注)*1 "四ツ切(四六判)"サイズで"394 X 545 mm"とする資料もある(天理参考館「キップの世界」)。


(2) 板紙を裁断する

 次に、板紙を各乗車券類のサイズに裁断する。まず、板紙の長辺をA・B・C型用ならば約 57.5 mm 毎に9つ、D型用ならば約 88 mm 毎に6つ(?未確認)に切断して細長い板状にする。これを"大裁(おおだち)"という。(「9等分」「6等分」と書かないのは、板紙の左右1cm程度を切り捨てるためで、これは恐らく地紋様の印刷不良が生じやすい両端を取り除くと共に券紙の横サイズを正確に揃えるための工夫と思われる。) "大裁機"はこの工程のためだけに独立して存在しており、機械自体はモーターで駆動するが、給紙は"手差し"で行うため、刃を傷めないようスムースに裁断するには熟練を要するとのことであった。

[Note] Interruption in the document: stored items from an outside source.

/-- READ of the covered cards at a position. A position that lags in the view is read through the keeper as READ_CHECKED,
but by the keeper itself, which knows its lagging entries (R314). -/
def runRead (r : Steward) (pos : Nat) (s : State) : State :=
  let lagging := match viewOf s r.echelon with
    | some v => decide ((placeAt v pos).2 = 2)
    | none => false
  if lagging && (decide (r.kind < 3) || r.kind = 6) then
    sendCmd (keeperOf s r.echelon r.stripe) 6 4 true false
      (runDesc s r (roleOfPos s r.echelon r.stripe pos)) (.run r.id) [] s
  else runCmd r pos 2 4 true [] s

/-- READ of the covered cards at every other position of the stripe. -/
def readOthers (r : Steward) (s : State) : State :=
  ((List.range (ecW s r.echelon)).filter fun p => p != posData' s r.echelon r.stripe r.dataIdx).foldl
    (fun t p => runRead r p t) s

/-- The data mask of a sequence. -/
def runMask (s : State) (r : Steward) : Nat :=
  if r.kind = 1 then 2 ^ ecK s r.echelon - 1 else 2 ^ r.dataIdx

/-- INTENT to the parity holder at a position. -/
def runIntent (r : Steward) (pos rank : Nat) (s : State) : State :=
  sendIntent (memberAt s r.echelon pos) (runDesc s r (roleOfPos s r.echelon r.stripe pos)) r.kind
    (runMask s r) 0 rank (rank = 4) (.run r.id) s

/-- A card of the sequence's own chunk as the other chunks give it (R299). -/
def runSolve (s : State) (r : Steward) (i : Nat) : Option (List Nat) :=
  let k := ecK s r.echelon
  let got := fun pos => (r.others.find? fun x => x.1 = pos && x.2.1 = i).map fun x => x.2.2
  let data := (List.range k).map fun j =>
    if j = r.dataIdx then none else got (posData' s r.echelon r.stripe j)
  match solveCards data (got (posP s r.echelon r.stripe)) (got (posQ s r.echelon r.stripe)) with
  | some l => l[r.dataIdx]?
  | none => none

/-- The old card at offset `i`: as read and not fox-marked, else reconstructed. -/
def oldCard (s : State) (r : Steward) (i : Nat) : Option (List Nat) :=
  match r.old.find? fun x => x.1 = i && ! x.2.2 with
  | some x => some x.2.1
  | none => runSolve s r i

/-- DONE of a sequence to whoever gave it its parts. -/
def runDone (r : Steward) (st : Nat × Nat) (s : State) : State :=
  r.entries.foldl (fun t e => match s.pel.txns.find? fun x => x.src = e.1 && x.tag = e.2.1 with
    | some x => endTxn x st t
    | none => t) s

/-- Each position that failed goes on the lagging list, at every parity holder in service (R311). -/
def reportLagging (r : Steward) (s : State) : State :=
  r.failed.eraseDups.foldl (fun t p =>
    (parityHolders t r.echelon r.stripe).foldl (fun u h =>
      if r.failed.contains h then u
      else sendIntent (memberAt u r.echelon h) (runDesc u r (roleOfPos u r.echelon r.stripe h)) 2
        (runMask u r) p 4 true .none u) t) s

/-- UNLOCK to both parity holders, and to the keeper when it is neither. -/
def runUnlock (r : Steward) (s : State) : State :=
  let ms := ((parityHolders s r.echelon r.stripe).map fun p => memberAt s r.echelon p) ++
    [keeperOf s r.echelon r.stripe]
  ms.eraseDups.foldl (fun t m => sendUnlock m r.echelon r.stripe t) s

/-- The sequence ends: successful when the data holder or a parity holder applied the write, else 7h/C1h
(R311). -/
def runEnd (r : Steward) (s : State) : State :=
  let ok := fun p => posKnown s r.echelon r.stripe p && ! r.failed.contains p
  let datas := if r.kind = 1 then dataPositions s r.echelon r.stripe
    else [posData' s r.echelon r.stripe r.dataIdx]
  let applied := datas.all ok || ok (posP s r.echelon r.stripe) || ok (posQ s r.echelon r.stripe)
  runUnlock r (runDone r (if applied then scSuccess else scParityLost) (reportLagging r (dropRun r.id s)))

/-- The sequence cannot go on: 7h/C1h. -/
def runFail (r : Steward) (s : State) : State :=
  runUnlock r (runDone r scParityLost (dropRun r.id s))

/-- WRITE and DELTA of a small write (R309 step 4). -/
def runDeltas (r : Steward) (s : State) : State :=
  let offs := List.range r.cards
  let olds := offs.filterMap fun i => oldCard s r (r.cardFirst + i)
  if olds.length != r.cards then runFail r s
  else
    let news := if r.dealloc then offs.map fun _ => zeroCard else r.new
    let deltas := offs.map fun i => xorCard (news.getD i zeroCard) (olds.getD i zeroCard)
    let s1 := modRun r.id (fun x => { x with phase := 3 }) s
    let s2 := runCmd r (posData' s r.echelon r.stripe r.dataIdx) 3 4 true (if r.dealloc then [] else news) s1
    let r' := { r with dealloc := false }
    runCmd r' (posQ s r.echelon r.stripe) 4 4 true deltas
      (runCmd r' (posP s r.echelon r.stripe) 4 4 true deltas s2)
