/-- Rising intervals, those that touch or overlap joined; `fuel` bounds their number. -/
def joinIntervals : Nat → List (Nat × Nat) → List (Nat × Nat)
  | 0, l => l
  | fuel + 1, l => match l with
    | (a, b) :: (c, d) :: r =>
      if c ≤ b then joinIntervals fuel ((a, max b d) :: r) else (a, b) :: joinIntervals fuel ((c, d) :: r)
    | _ => l

/-- Cards whose bytes all lie in the union of the ranges (start LBA, length in LBAs). -/
def unionCards (n : Namespace) (ranges : List (Nat × Nat)) : List Nat :=
  let k := lbaSectors n
  let ivs := sortBy (fun a b => decide (a.1 < b.1))
    ((ranges.filter fun r => r.2 != 0).map fun r => (r.1 * k, (r.1 + r.2) * k))
  (joinIntervals ivs.length ivs).flatMap fun iv => wholeCards iv.1 (iv.2 - iv.1)

/-- DATASET_MANAGEMENT: the Deallocate attribute is dword 11 bit 2; the number of ranges minus 1 is dword 10
[7:0]. -/
def startDsm (slot : Nat) (c : Cmd) (ranges : List (Nat × Nat)) (s : State) : State :=
  match nsAt s c.e.nsid with
  | none => finishErr slot scNsFormat s
  | some n =>
    let used := ranges.take (bitsOf c.e.dw10 7 0 + 1)
    if ! c.e.dw11.testBit 2 then finishOk slot 0 s
    else if used.any (fun r => decide (n.nsze < r.1 + r.2)) then finishErr slot scRange s
    else
      let touched := used.flatMap fun r => cardsOf (r.1 * lbaSectors n) (r.2 * lbaSectors n)
      match accessStatus s slot n touched true false with
      | some (st, dnr) => finishAt slot st 0 dnr 0 s
      | none =>
        settlePlaced slot n (releaseWhole slot c n (unionCards n used)
          (modCmd slot (fun x => { x with armed := s.coast.armed }) s))

def execDatasetManagement (slot : Nat) (ranges : List (Nat × Nat)) (s : State) : Outcome :=
  .next (startIo slot .fetched (fun e => e.opcode = 0x09) (fun c t => startDsm slot c ranges t) s)

/-- INVALID_IO_OPCODE (R232). -/
def execInvalidIoOpcode (slot : Nat) (s : State) : Outcome :=
  .next (startIo slot .fetched (fun e => ! ioOpcode e.opcode) (fun _ t => finishErr slot scOpcode t) s)

/-! ## Data of a write to a spanned namespace (R73, R302, R308) -/

/-- All data of a write to a spanned namespace is here: its whole cards go to their stewards, chunk by
chunk; partly covered ones ask for their locks. -/
def spanWrite (slot e : Nat) (c : Cmd) (n : Namespace) (data : List Nat) (s : State) : State :=
  let first := firstSector n c.e
  let count := sectorCount n c.e
  let want := (partialCards first count).map (spanPlace n)
  let ordered := c.e.opcode = 0x81
  let s1 := modCmd slot (fun x => { x with phase := .running, data := data, want := want })
    { s with nv := { s.nv with
        unitsWr := if c.e.opcode = 0x08 then s.nv.unitsWr else s.nv.unitsWr + data.length } }
  let s2 := want.foldl (fun t w => askLock slot w.1 w.2 t) s1
  let s3 := if c.e.opcode = 0x08 && deacOf c.e then s2
    else forwardParts slot e (fuaOf c.e) false ordered (sliceCard first data)
      (chunkParts (wholeCards first count)) s2
  settleHost slot s3

/-- WRITE_DATA_ARRIVED. In Coast no data arrives. -/
def execWriteDataArrived (slot : Nat) (data picks : List Nat) (info : List (Nat × Nat × Nat)) (s : State) : Outcome :=
  .next (if s.mode.mode = .coast then s
    else match cmdAt s slot with
      | none => s
      | some c => match nsAt s c.e.nsid with
        | none => s
        | some n => match n.spanned with
          | none => dataArrived slot data picks info s
          | some e =>
            let d := arrivedData n c data
            if c.phase != .buffered || d.length != sectorCount n c.e || ! infoWhole n c.e info then s
            else match piFailed n c.e d info with
              | some (i, st) => failPi slot i st n s
              | none => spanWrite slot e c n d s)
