/-- What the sequencer issues to the targets of a channel that is opened: reset, identification and the switch, and with
`train` full training (R111, R127). -/
def openChannel (ch : Nat) (train : Bool) (s : State) : State :=
  { s with fl := { s.fl with dies := s.fl.dies.map fun d =>
      if d.channel = ch && ! dieRetired s ch d.target then
        { d with cycles := openCycles ++ if train then trainCycles else [] } else d } }

/-- A target passes the criterion of R127: every read eye and the write window at least 24/64 UI wide. -/
def centrePasses (c : CeTrain) : Bool := decide (24 ≤ c.eyeWidth) && decide (24 ≤ c.wrWidth)

/-- Every CE# target with a serving die that answers has a result that passes. -/
def sweepPasses (s : State) (ch : Nat) (missing : List Nat) (centres : List CeTrain) : Bool :=
  (s.fl.dies.filter fun d => d.channel = ch && ! dieRetired s ch d.target && ! missing.contains d.target).all fun d =>
    centres.any fun c => c.ce = ceOf d.target && centrePasses c

/-- The timing set at which full training of a channel from set `top` down has passed: every target passes there; 0 when
none does (R127, R128). -/
def trainedSet (s : State) (r : TrainResult) (top : Nat) : Nat :=
  if sweepPasses s r.channel r.missing r.centres then min r.set top else 0

/-- New training results of a channel at `set`, put in force by a Roster sync; its targets were reset and switched. -/
def takeTraining (r : TrainResult) (set : Nat) (s : State) : State :=
  changeRoster r.channel (fun x => { x with
    timingSet := set, dataRate := setRate set, trainTemp := r.temp, training := r.centres
    trainTime := s.clock.opMs, trainCount := min 255 (x.trainCount + 1) })
    (modChan r.channel (fun c => { c with
      iface := switched c set r.missing, zqTemp := zqLong s c r.channel r.temp, zqDue := [], retrainNext := false }) s)

/-- The dies that were held by the channel fault are released; those that R132 keeps stay held. -/
def releaseChannel (ch : Nat) (s : State) : State :=
  modChan ch (fun c => { c with held := false, toutAt := [] })
    { s with fl := { s.fl with dies := s.fl.dies.map fun d =>
        if d.channel = ch && ! d.resetting && ! tooMany s d then { d with held := false } else d } }

/-- CHANNEL_FAULT: the channel is retrained from its present set; it passes at `r.set`, or is retired. -/
def execChannelFault (channel : Nat) (r : TrainResult) (s : State) : Outcome :=
  .next (match chanAt s channel with
    | none => s
    | some c =>
      if ! faultSeen c || s.mode.mode = .coast || ! tilesRun s || r.channel != channel then s
      else
        let s1 := openChannel channel true
          (modChan channel (fun x => { x with held := true, iface := [] }) (holdChannel channel s))
        let set := trainedSet s r c.inForce.timingSet
        if set = 0 then resumeAll (retireChannelDies channel 3 s1)
        else
          let s2 := if set = c.inForce.timingSet then s1
            else record 0x0102 [(1, channel), (1, c.inForce.timingSet), (1, set)] s1
          let s3 := releaseChannel channel (takeTraining r set s2)
          resumeAll (settleChannel channel (r.missing.foldl (fun t x => askRetire channel x 2 t) s3)))

/-! ## Temperature, re-centring (R122, R126, R130) -/

/-- ZQ_INTERVAL_EXPIRY. -/
def execZqIntervalExpiry (channel ce : Nat) (s : State) : Outcome :=
  .next (if tilesRun s && ! (ceDies s channel ce).isEmpty then askCalibrate channel ce s else s)

/-- The mean has moved by 10 °C or more since the last calibration. -/
def zqMoved (s : State) (ch ce : Nat) : Bool :=
  match chanAt s ch with
  | none => false
  | some c => match mapGet ce c.zqTemp, meanTemp (ceDies s ch ce) with
    | some t, some m => decide (10 ≤ (m - t).natAbs)
    | _, _ => false

/-- DIE_TEMP_READ: by Get Features (R122). -/
def execDieTempRead (channel target : Nat) (temp : Int) (s : State) : Outcome :=
  .next (if ! tilesRun s then s
    else
      let s1 := modDie channel target (fun d => { d with
        temp := temp, tempRead := true, cycles := tempCycles s channel }) s
      if zqMoved s1 channel (ceOf target) then askCalibrate channel (ceOf target) s1 else s1)

/-- The mean temperature of a channel has moved by the re-centring step from TRAIN_TEMP. -/
def recentreDue (s : State) (ch : Nat) (c : Channel) : Bool :=
  match meanTemp (s.fl.dies.filter fun d => d.channel = ch && ! dieRetired s ch d.target) with
  | some m => decide (fld s 0x654 ≤ (m - c.inForce.trainTemp).natAbs)
  | none => false

/-- New centres of the swept targets. -/
def mergeCentres (new old : List CeTrain) : List CeTrain :=
  new ++ old.filter fun c => ! new.any fun x => x.ce = c.ce

/-- RECENTRE_SWEEP: new centres by a Roster sync, or, when a target fails, a record and full training at the
next boot. -/
def execRecentreSweep (channel : Nat) (centres : List CeTrain) (temp : Int) (s : State) : Outcome :=
  .next (match chanAt s channel with
    | none => s
    | some c =>
      if ! serving s || ! recentreDue s channel c then s
      else if sweepPasses s channel [] centres then
        changeRoster channel (fun x => { x with trainTemp := temp, training := mergeCentres centres x.training }) s
      else modChan channel (fun x => { x with retrainNext := true })
        (record 0x0105 [(1, channel), (2, c.inForce.generation), (1, 1)] s))

/-! ## Roster syncs (R117, R118) -/

/-- ROSTER_SYNC: the Librarian writes the entry with its live fields and issues the sync write. -/
def execRosterSync (channel : Nat) (s : State) : Outcome :=
  .next (if tilesRun s && s.lib.state = 0 then
    changeRoster channel (fun r => r) s else s)

/-- What a sync load puts in force: everything but what the tile loaded at boot. -/
def loadRoster (c : Channel) : Channel :=
  { c with
    sync := false
    iface := c.iface.map fun x => (x.1, c.copy.timingSet)
    inForce := { c.copy with
      present := c.inForce.present, dieProfile := c.inForce.dieProfile, ldpc := c.inForce.ldpc } }

/-- Retire commands whose retirements are now in force on the channel complete with its GENERATION (R239). -/
def retireDone (channel : Nat) (s : State) : State :=
  let mine := fun (c : Cmd) => c.qid = 0 && c.phase = .running && c.e.opcode = 0xC4
    && bitsOf c.e.dw10 13 8 = channel
  let gen := match chanAt s channel with | some c => c.inForce.generation | none => 0
  (slotsWhere mine s).foldl (fun t n => finishOk n gen t) s

/-- ROSTER_LOAD: at the operation boundary the tile loads the entry; a CRC failure leaves the old one in
force and is recorded. -/
def execRosterLoad (channel : Nat) (crcOk : Bool) (s : State) : Outcome :=
  .next (match chanAt s channel with
    | none => s
    | some c =>
      if ! c.sync || ! tilesRun s then s
      else if crcOk then retireDone channel (modChan channel loadRoster s)
      else record 0x0105 [(1, channel), (2, c.copy.generation), (1, 0)]
        (modChan channel (fun x => { x with sync := false }) s))

end Sys2Proof.Machine
end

 次に、大裁した板紙を束ねて"小裁機"のほうへ今度は90度回転して横向きにセットし、1枚ずつ一気に各硬券の縦サイズ幅に切り分ける。これを"小裁(こだち)"という。1回の小裁でA・D券ならば13枚、B券ならば15枚、C券ならば6枚(?未確認)を同時に断裁できるが、板紙のサイズ 400 mm を13等分すると約 30.8 mm、15等分すると約 26.7 mm、6等分すると約 66.7 mm となり、「旅規」の規定よりかなり大きくなるのは、やはり小裁の際に板紙の片端(?)を一部分切り捨てるためである。とりわけC券は、この小裁によるロス(無駄に廃棄される部分)が非常に大きいことが後々廃止となる一因になったと言われている。("裁断ミス"も多かったという。) また、B券は、券紙を節約するために昭和3年頃に当時の有楽町印刷場(後の東京印刷場)で初めて採用された規格で、わが国以外ではほとんど見掛けることはない。(昭和15年鉄道省製作の「乗車券」という記録映画を見ると、小裁機が約0.5秒に1回のハイスピードで次々と15枚のB券を排出するシーンが撮影されている。)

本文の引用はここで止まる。